▶ [What you should do]
Filter the entries below down to the lines that hold "kernel".

*** Record extracts Section Begins ***

theorem witness_CodedMemoriesAreKeptClean :
     (let m : Fin 6 := 0;
      let w : Nat := 18;
      let s : State := ((up .lathed none).setMark .registry 18 .uncorrectable).setF (Reg.skimPos 0) 18;
      s.skimOn (memOf m) = true ∧ s.othersAsk (memResource (memOf m)) = false ∧ s.covers 7 (memResource (memOf
        m)) 1 = true ∧ w = s.getF (Reg.skimPos m) ∧ w + 1 < (memOf m).words) ∧
     (let m : Fin 6 := 3;
      let w : Nat := 17;
      let s : State := ((up .lathed none).setMark .spine 17 (.correctable 67 15)).setF (Reg.skimPos 3) 17;
      s.skimOn (memOf m) = true ∧ s.othersAsk (memResource (memOf m)) = false ∧ s.covers 7 (memResource (memOf
        m)) 1 = true ∧ w = s.getF (Reg.skimPos m) ∧ w + 1 < (memOf m).words) ∧
     (let m : Fin 6 := 3;
      let w : Nat := 40959;
      let s : State := (up .lathed none).setF (Reg.skimPos 3) 40959;
      s.skimOn (memOf m) = true ∧ s.othersAsk (memResource (memOf m)) = false ∧ s.covers 7 (memResource (memOf
        m)) 1 = true ∧ w = s.getF (Reg.skimPos m) ∧ w + 1 = (memOf m).words ∧ s.wordMark (memOf m) w = .clean) ∧
     (let m : Fin 6 := 3;
      let w : Nat := 17;
      let s : State :=
        { (up .lathed none).setMark .spine 17 (.correctable 67 15) with memint := ⟨[], [(2, 17), (3, 17), (3, 18)], []⟩ };
      s.memint.writeBacks.find? (fun x => x.1 == (memOf m).code) = some ((memOf m).code, w)) ∧
     (let m : Fin 6 := 3;
      let w : BitVec 20 := 40959;
      let errs : List (Fin 68 × BitVec 4) := [(67, 9)];
      let a : Fin 68 := 67;
      let b : Fin 68 := 0;
      let e : BitVec 4 := 9;
      let f : BitVec 4 := 1;
      let s : State := up .lathed none;
      w.toNat < (memOf m).words ∧ s.domain (memOf m).domain ≠ .off ∧ s.wordMark (memOf m) w.toNat = .clean ∧
        ((memOf m).code, w.toNat) ∉ s.memint.writeBacks ∧ e ≠ 0 ∧ f ≠ 0 ∧ a ≠ b ∧ (errs = [(a, e)] ∨ errs = [(a,
        e), (b, f)])) ∧
     (let m : Fin 6 := 3;
      let w : BitVec 20 := 40959;
      let errs : List (Fin 68 × BitVec 4) := [(67, 9), (0, 1)];
      let a : Fin 68 := 67;
      let b : Fin 68 := 0;
      let e : BitVec 4 := 9;
      let f : BitVec 4 := 1;
      let s : State := up .lathed none;
      w.toNat < (memOf m).words ∧ s.domain (memOf m).domain ≠ .off ∧ s.wordMark (memOf m) w.toNat = .clean ∧
        ((memOf m).code, w.toNat) ∉ s.memint.writeBacks ∧ e ≠ 0 ∧ f ≠ 0 ∧ a ≠ b ∧ (errs = [(a, e)] ∨ errs = [(a,
        e), (b, f)])) ∧
     (let m : Fin 6 := 3;
      let w : BitVec 20 := 40959;
      w.toNat < (memOf m).words) := by
  iterate 6 refine And.intro (by decide +kernel) ?_
  decide +kernel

*** Record extracts Section Ends ***

▶ [Answer to the problem]
  iterate 6 refine And.intro (by decide +kernel) ?_
  decide +kernel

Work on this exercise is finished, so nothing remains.